Medicaid restrictions lawsuit dropped

A new federal proof-of-citizenship requirement for Medicaid patients that District nonprofit leaders feared would leave thousands of residents without medical care has been altered to exempt many of the city’s most vulnerable patients.

A lawsuitto stop the District from enforcing the new rule, filed in June by local nonprofit Bread for the City and 11 individual Medicare patients, was scheduled to be withdrawn Friday afternoon, said officials with Crowell & Moring, the law firm that filed the suit.

The new rule, which was part of the federal Deficit Reduction Act of 2005, sought to remove illegal immigrants from Medicare and Medicaid programs by requiring members to provide proof of citizenship. However, nonprofit leaders feared the requirements were too stringent for Medicare and Medicaid patients, many of whom may be too sick to produce documentation.

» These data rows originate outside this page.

/-- A record posted (R239, R242): its ticket, the poison table, the office's tokens; a full table, a launch with no handler
or a trap of the office frame itself ends the launch. -/
def postRecord (s : State) (slot : Nat) (r0 : FaultRec) : State :=
  match findLaunch s slot with
  | none => s
  | some l =>
    if l.tickets ≥ 65536 then endFault s slot r0.code r0.detail (some r0)
    else
      let r := { r0 with ticket := l.tickets }
      let s1 := setLaunch s { l with tickets := l.tickets + 1, faulted := true, faults := l.faults ++ [r] }
      if r.opens || r.dlout then
        if l.man.handler.isNone || (r.opens && r.fh == l.office) then endFault s1 slot r.code r.detail (some r)
        else emitTokens s1 slot (officeTokens l r)
      else emitTokens s1 slot (officeTokens l r)

/-- A record that ends its launch (R242, R297, R346): its companions and then the record itself are posted, and the completion
carries it as it was posted. -/
def postEnd (s : State) (slot : Nat) (companions : List FaultRec) (r0 : FaultRec) : State :=
  let s1 := companions.foldl (fun s c => postRecord s slot c) s
  match findLaunch s1 slot with
  | none => s1
  | some l =>
    let r := { r0 with ticket := l.tickets, opens := false }
    endFault (postRecord s1 slot r) slot r.code r.detail (some r)

/-- The virtual desks of a launch that hold a node: no other desk ever holds a token. -/
def nodeDesks (l : Launch) : List Nat := l.man.nodes.foldl (fun vs p => unionNat vs [p.1 / 32]) []

/-- The park notices of a frame to every desk of its region (R240). -/
def parkNotices (s : State) (slot fh : Nat) : State :=
  match findLaunch s slot with
  | none => s
  | some l => (nodeDesks l).foldl (fun s v => push s ⟨2, slot, v, fh⟩ (.parkNotice slot v fh)) s

/-- A frame parked by a fault (R240): STATE, FCODE, and where a release returns it. -/
def parkFault (s : State) (slot fh code : Nat) : State :=
  parkNotices (modFrame s fh fun f =>
    if f.state == .draining then f else { f with home := standing f, state := .parkedFault, fcode := code }) slot fh

/-- A frame parked to wait (R279, R281, R336, R338): PARKED_WAIT unless a fault already parks it. -/
def parkWait (s : State) (slot fh : Nat) : State :=
  parkNotices (modFrame s fh fun f =>
    if f.state == .draining then f
    else if f.state == .parkedFault then { f with waits := f.waits + 1 }
    else { f with home := standing f, state := .parkedWait, waits := f.waits + 1 }) slot fh

/-- A token that a desk delivers again to itself (R241): it follows the tokens that its desk delivered again before it. -/
def sendAgain (s : State) (slot vdesk : Nat) (t : Token) : State :=
  let id := s.nextId
  push (modLaunch { s with nextId := id + 1 } slot fun l => { l with flights := l.flights ++ [(id, t)] })
    ⟨9, slot, vdesk, 0⟩ (.tokenArrival slot id)

/-- The park pool entries of a frame delivered again by each desk as arrivals, in pool order (R241); its notices are over. -/
def redeliver (s : State) (slot fh : Nat) : State :=
  match findLaunch s slot with
  | none => s
  | some l =>
    let toks := l.desks.flatMap fun d => (d.park.filter fun t => t.fh == fh).map fun t => (d.vdesk, t)
    let s1 := modLaunch s slot fun l =>
      { l with desks := l.desks.map fun d =>
          { d with park := d.park.filter fun t => t.fh != fh, noticed := d.noticed.filter fun n => n != fh } }
    toks.foldl (fun s p => sendAgain s slot p.1 p.2) s1

/-- A frame released where nothing parks it any longer (R241): it returns to the state it held. One whose tickets are all
resolved while a wait goes on returns to PARKED_WAIT. -/
def releaseFrame (s : State) (slot fh : Nat) : State :=
  match findFrame s fh with
  | none => s
  | some f =>
    if !(parked f && f.opens.isEmpty && f.defers == 0) then s
    else if f.waits != 0 then modFrame s fh fun g => { g with state := .parkedWait, fcode := 0 }
    else
      let s1 := redeliver (modFrame s fh fun g => { g with state := g.home, fcode := 0 }) slot fh
      match taskOf s1 fh with
      | none => s1
      | some t => settleTask s1 t

/-- One wait of a frame ended (R279, R281, R338). -/
def endWait (s : State) (slot fh : Nat) : State :=
  releaseFrame (modFrame s fh fun f => { f with waits := f.waits - 1 }) slot fh

/-- A deferred fault of a speculative task (R343): the frame parks, no record is posted, DEFER counts it. -/
def deferFault (s : State) (slot : Nat) (task : Nat) (rs : List FaultRec) (r : FaultRec) : State :=
  let s1 := modLaunch s slot fun l =>
    let l1 := { l with deferred := l.deferred ++ [(rs, { r with defer := true })] }
    match findFrame s task with
    | none => l1
    | some f => modTile l1 f.vtile fun tl => { tl with tasks := modAt tl.tasks f.tcidx fun c => { c with defer := c.defer + 1 } }
  parkFault (modFrame s1 r.fh fun f => { f with defers := f.defers + 1 }) slot r.fh r.code

/-- A trap taken (R237 to R243, R343), the one operation every trap goes through: companions first, then the record; the
frame parks and the ticket stays open, or, in a speculative task, the fault is deferred (SPEC_ILLEGAL detail 5 is not). -/
def takeTrap (s : State) (slot : Nat) (companions : List FaultRec) (r : FaultRec) : State :=
  let deferred := speculative s r.fh && !(r.code == 0x0B && r.detail == 5)
  match deferred, taskOf s r.fh with
  | true, some t => deferFault s slot t companions r
  | _, _ =>
    let s1 := companions.foldl (fun s c => postRecord s slot c) s
    match findLaunch s1 slot with
    | none => s1
    | some l =>
      let ticket := l.tickets
      let s2 := postRecord s1 slot r
      if r.opens then parkFault (modFrame s2 r.fh fun f => { f with opens := f.opens ++ [ticket] }) slot r.fh r.code
      else s2

/-- A trap of a firing (R240): it changes nothing else, and its operands are kept with the ticket. -/
def trapFiring (s : State) (f : Firing) (t : Trap) : State := takeTrap s f.slot [] (recordOf s f t)

/-- A race of a firing (R296, R297): the companion, then the firing's record. -/
def raceFiring (s : State) (f : Firing) (p : Access × Access) : State :=
  takeTrap s f.slot [companionOf p.1 p.2] (recordOf s f ⟨0x09, raceDetail p.1 p.2, p.2.lane⟩)

end Sys2Proof.Machine
end

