/-- Mailbag lines of a virtual tile under the declared fold (R145). -/
def lineLimit (m : Manifest) : Nat := 512 / declFold m

/-- A context that is free (R331). -/
def emptyTask : TaskCtx := { fh := 0, phase := .free, lines := 0, sends := 0, defer := 0, unf := 0 }

/-- The lowest free task context of a tile. -/
def freeTaskCtx (m : Manifest) (t : Tile) : Option Nat :=
  (upTo (ctxLimit m)).find? fun i => (t.tasks.getD i emptyTask).phase == .free

/-- A task context set. -/
def setTaskCtx (t : Tile) (i : Nat) (c : TaskCtx) : Tile :=
  { t with tasks := ((upTo (max t.tasks.length (i + 1))).map fun k => t.tasks.getD k emptyTask).set i c }

/-- The context of a task frame changed. -/
def modTaskCtx (s : State) (f : Frame) (g : TaskCtx → TaskCtx) : State :=
  modLaunch s f.slot fun l => modTile l f.vtile fun t => { t with tasks := modAt t.tasks f.tcidx g }

/-! ### Aborts (R339 to R341) -/

/-- Whether a frame is a task's own or was created under it, looking `fuel` parents up (R328). -/
def underTask (s : State) (t : Nat) : Nat → Nat → Bool
  | 0, _ => false
  | fuel + 1, fh =>
    fh == t || match findFrame s fh with
      | none => false
      | some f => underTask s t fuel f.parent

/-- The frames an abort or a kill of a task covers (R339): its own, its descendants', every frame that belongs to them, those
that drain included. -/
def covered (s : State) (t : Nat) : List Frame := s.frames.filter fun f => underTask s t (s.frames.length + 1) f.fh

/-- The lines and held SENDs of a task freed, its context with them (R339). -/
def dropTaskCtx (s : State) (f : Frame) : State :=
  let s1 := modLaunch s f.slot fun l => modTile l f.vtile fun t =>
    { setTaskCtx t f.tcidx emptyTask with
      lines := t.lines.filter fun x => x.ctx != f.tcidx
      sends := t.sends.filter fun x => x.ctx != f.tcidx }
  modLaunch s1 f.slot fun l => { l with spec := l.spec.filter fun e => e.fh != f.fh }

/-- The tokens an open ticket or a deferred fault keeps. -/
def keptTokens (rec : FaultRec) : Nat :=
  match rec.firing with
  | some f => if rec.req.isSome || rec.deadlock then 0 else operandCount f
  | none => rec.carried.length

/-- Whether a request works for a frame, or for the task of a task frame though its own frame's handle has returned. -/
def worksFor (s : State) (f : Frame) (q : Req) : Bool :=
  q.firing.a.fh == f.fh ||
    (f.kind == .task && (findFrame s q.firing.a.fh).isNone && (partyOf s q.firing).task == some f.fh)

/-- The operands of a request that its frame's TOKENS still counts: those of one whose node has emitted, or whose access is
performed, are consumed. -/
def reqKeeps (q : Req) : Nat := if q.emitted || q.state == .performed then 0 else operandCount q.firing

/-- What is under way for a covered frame dropped: its requests, deferred faults and accesses (R339). -/
def dropWork (s : State) (slot : Nat) (f : Frame) : State :=
  match findLaunch s slot with
  | none => s
  | some l =>
    let task := taskOf s f.fh
    let spec := match task.bind (findFrame s) with
      | some t => standing t != .taskFront
      | none => false
    let reqs := l.reqs.filter (worksFor s f)
    let n := (reqs.map reqKeeps).sum +
      ((l.deferred.filter fun p => p.2.fh == f.fh).map fun p => keptTokens p.2).sum
    let mine (a : Access) : Bool := a.party.fh == f.fh || (f.kind == .task && a.party.task == some f.fh)
    consume (setLaunch s { l with
      reqs := l.reqs.filter fun q => !worksFor s f q
      deferred := l.deferred.filter fun p => p.2.fh != f.fh
      olders := l.olders.filter fun o => o.fh != f.fh
      accesses := l.accesses.filter fun a => !(mine a && a.space == .device && spec) }) f.fh n

/-- The waits of older-writer parking that end when tasks leave (R338): a request with no task left to wait for is issued
again and its frame released. -/
def endOlders (s : State) (slot : Nat) (gone : List Nat) : State :=
  match findLaunch s slot with
  | none => s
  | some l =>
    let left := l.olders.map fun o => { o with tasks := o.tasks.filter fun t => !gone.contains t }
    let free := left.filter fun o => o.tasks.isEmpty
    let s1 := setLaunch s { l with
      olders := left.filter fun o => !o.tasks.isEmpty
      reqs := l.reqs.map fun r => if free.any fun o => o.req == r.id then { r with state := .issued } else r }
    free.foldl (fun s o => pushAlone (endWait s slot o.fh) (.memoryPerform slot o.req)) s1

/-- A spawn record that is never used again (R340): one whose re-spawn was due gives up its place in CHILDREN. -/
def dropRecord (s : State) (r : SpawnRec) : State :=
  let s1 := { s with spawns := s.spawns.filter fun x => x.id != r.id }
  if r.pending then modFrame s1 r.parent fun g => { g with children := g.children - 1 } else s1
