-- ==== Sys2Proof/Machine/Tensor.lean ====
section
/-! DEFINITION. The tensor array, corner turns, range reduction, tables and exact sums (R183 to R206). -/

namespace Sys2Proof.Machine

/-! ### Panels and FIFOs (R186, R190) -/

/-- Result rows, K and element size of a panel (R186). -/
def panelOf (t : Ty) : Nat × Nat × Nat :=
  match t with
  | .f64 => (32, 32, 8)
  | .f32 => (32, 32, 4)
  | .e4m3 | .e5m2 => (64, 128, 1)
  | _ => (64, 64, 2)

/-- Bytes of a panel in its FIFO, its scale block included (R186). -/
def panelBytes (t : Ty) (scaled : Bool) : Nat :=
  (panelOf t).1 * (panelOf t).2.1 * (panelOf t).2.2 + (if scaled then 256 else 0)

/-- The format of B under BALT (R186). -/
def altTy (t : Ty) (balt : Bool) : Ty :=
  if balt then (match t with | .e4m3 => .e5m2 | .e5m2 => .e4m3 | _ => t) else t

/-- The bytes in a FIFO. -/
def fifoBytes (f : List FifoSeg) : List Byte := f.flatMap (·.bytes)

/-- `n` bytes popped from a FIFO's head: what is left, and the bytes each courier filled of those popped (R190). -/
def fifoPop : Nat → List FifoSeg → List FifoSeg × List (Nat × Nat)
  | _, [] => ([], [])
  | n, g :: gs =>
    if n == 0 then (g :: gs, [])
    else if g.bytes.length ≤ n then
      let r := fifoPop (n - g.bytes.length) gs
      (r.1, (g.courier, g.bytes.length) :: r.2)
    else ({ g with bytes := g.bytes.drop n } :: gs, [(g.courier, n)])

/-- Bytes cut into pieces of `n`, at most `k` of them. -/
def pieces (n : Nat) : Nat → List Byte → List (List Byte)
  | 0, _ => []
  | k + 1, bs => bs.take n :: pieces n k (bs.drop n)

/-- The rows of a panel as values, scales applied (R186, R188). -/
def panelRows (t : Ty) (scaled : Bool) (bs : List Byte) : List (List Val) :=
  let p := panelOf t
  let f := fmtOrF32 t
  let scales := bs.drop (p.1 * p.2.1 * p.2.2)
  (pieces (p.2.1 * p.2.2) p.1 bs).mapIdx fun i row =>
    (pieces p.2.2 p.2.1 row).mapIdx fun k e =>
      let v := decodeVal f (leNat e)
      if scaled then scaledVal v (scales.getD (4 * i + k / 32) 127).toNat else v

/-- An exact product and the NV it raises (R189). -/
def prodVal (a b : Val) : Val × Flags :=
  (mulVal a b, snanFlag [a, b] ||| (if zeroTimesInf a b then flNV else 0))

/-- The sum of exact terms rounded once (R189), with the flags its terms raised. -/
def accSum (f : Fmt) (terms : List (Val × Flags)) (rnd : Rnd) (r : Nat) : Nat × Flags :=
  let vs := terms.map (·.1)
  let fl := terms.foldl (fun a t => a ||| t.2) 0
  let pinf := vs.any (· == .inf false)
  let ninf := vs.any (· == .inf true)
  if vs.any isNaN then (fmtNaN f, fl)
  else if pinf && ninf then (fmtNaN f, fl ||| flNV)
  else if pinf then ((infOut f false).1, fl)
  else if ninf then ((infOut f true).1, fl)
  else if vs.all isZero && vs.all signOf then ((zeroOut f true).1, fl)
  else if vs.all isZero && !vs.any signOf then ((zeroOut f false).1, fl)
  else
    let d := (vs.map dyadicOf).foldl dyAdd ⟨0, 0⟩
    let o := roundDyadic f d.n d.e rnd false r
    (o.1, o.2 ||| fl)

/-- The accumulator view of a panel type (R186): its format and element size. -/
def viewOf (t : Ty) : Fmt × Nat := if t == .f64 then (fmtOrF32 .f64, 8) else (fmtOrF32 .f32, 4)

/-- The 64 rows of 256 bytes of a bank: row i of either view lies in row i (R187). -/
def bankRows (b : Bank) : List (List Byte) := pieces 256 64 (readRun b.bytes 0 16384)

/-- A step's result elements, row by row, each with its flags (R188). -/
def mmaResult (c : Ctx) (mma : Bool) (rows : List (List Byte)) (a b : List (List Val)) : List (List (Nat × Flags)) :=
  let p := panelOf c.r.type
  let v := viewOf c.r.type
  let seed := rsrSeed c.fr.fid c.f.a.tag (fNode c.f) 0
  (a.zip rows).mapIdx fun i ar =>
    let old := pieces v.2 p.1 ar.2
    (b.zip old).mapIdx fun j bo =>
      let prods := (ar.1.zip bo.1).map fun q => prodVal q.1 q.2
      let prev := decodeVal v.1 (leNat bo.2)
      accSum v.1 (if mma then prods ++ [(prev, snanFlag [prev])] else prods) c.r.rnd (rsrBits seed (i * 64 + j))

/-- The bank after a step: MMAZ clears every byte outside the result (R188). -/
def mmaBank (c : Ctx) (mma : Bool) (rows : List (List Byte)) (res : List (List (Nat × Flags))) : Memory :=
  let sz := (viewOf c.r.type).2
  let new := rows.mapIdx fun i row =>
    let out := (res.getD i []).flatMap fun x => leBytes sz x.1
    out ++ if mma then row.drop out.length else List.replicate (256 - out.length) 0
  memOfBytes 0 new.flatten

/-- The first result element that raised an enabled flag, as i × 64 + j (R188). -/
def firstRaised (mask : Flags) (res : List (List (Nat × Flags))) : Option Nat :=
  (res.mapIdx fun i row => row.mapIdx fun j x => (i * 64 + j, x.2)).flatten.findSome? fun x =>
    if x.2 &&& mask != 0 then some x.1 else none

/-- The groups of earlier steps of an MMA node in its frame, which R191 applies in tag order. -/
def chainGroups (l : Launch) (f : Firing) : List Nat :=
  (l.accesses.filter fun a => a.space == .unit && a.party.vdesk == f.vdesk && a.party.node == f.node && a.party.fh == f.a.fh).map
    (·.group)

The Congressional Budget Office estimated that as many as 35,000 people would lose their benefits as a result of the citizenship requirement.

But last month, the Centers for Medicare and Medicaid Services eased the requirements, essentially allowing patients to keep their benefits as long as they’re making a good-faith effort to provide proof of citizenship.

“I would not be surprised if they realized that it would not be proper to deny American citizens benefits to which American citizens are entitled merely because they don’t have certain documents,” said Clifton Elgarten, a partner with Crowell & Moring.

Lawyers for Crowell & Moring and Bread for the City leaders decided to withdraw the suit because the altered rules would allow most D.C. residents to keep their benefits, said George Jones, executive director of Bread for the City.

“The new regulations really did carve out a number of people we were concerned about,” he said. “So we are really claiming victory in many ways.”

However, Jones said the nonprofit organization will keep the door open for future legal action, should the eased regulations still prove too difficult for Medicare and Medicaid patients.

“Bread for the City hasn’t had any clients [lose their benefits], but that doesn’t mean we won’t have a flood of people next week,” he said.

“I think there’s still a concern that this law was ever passed. Even though we agreed that it’s less onerous than originally feared … at the end of the day it targeted American citizens.”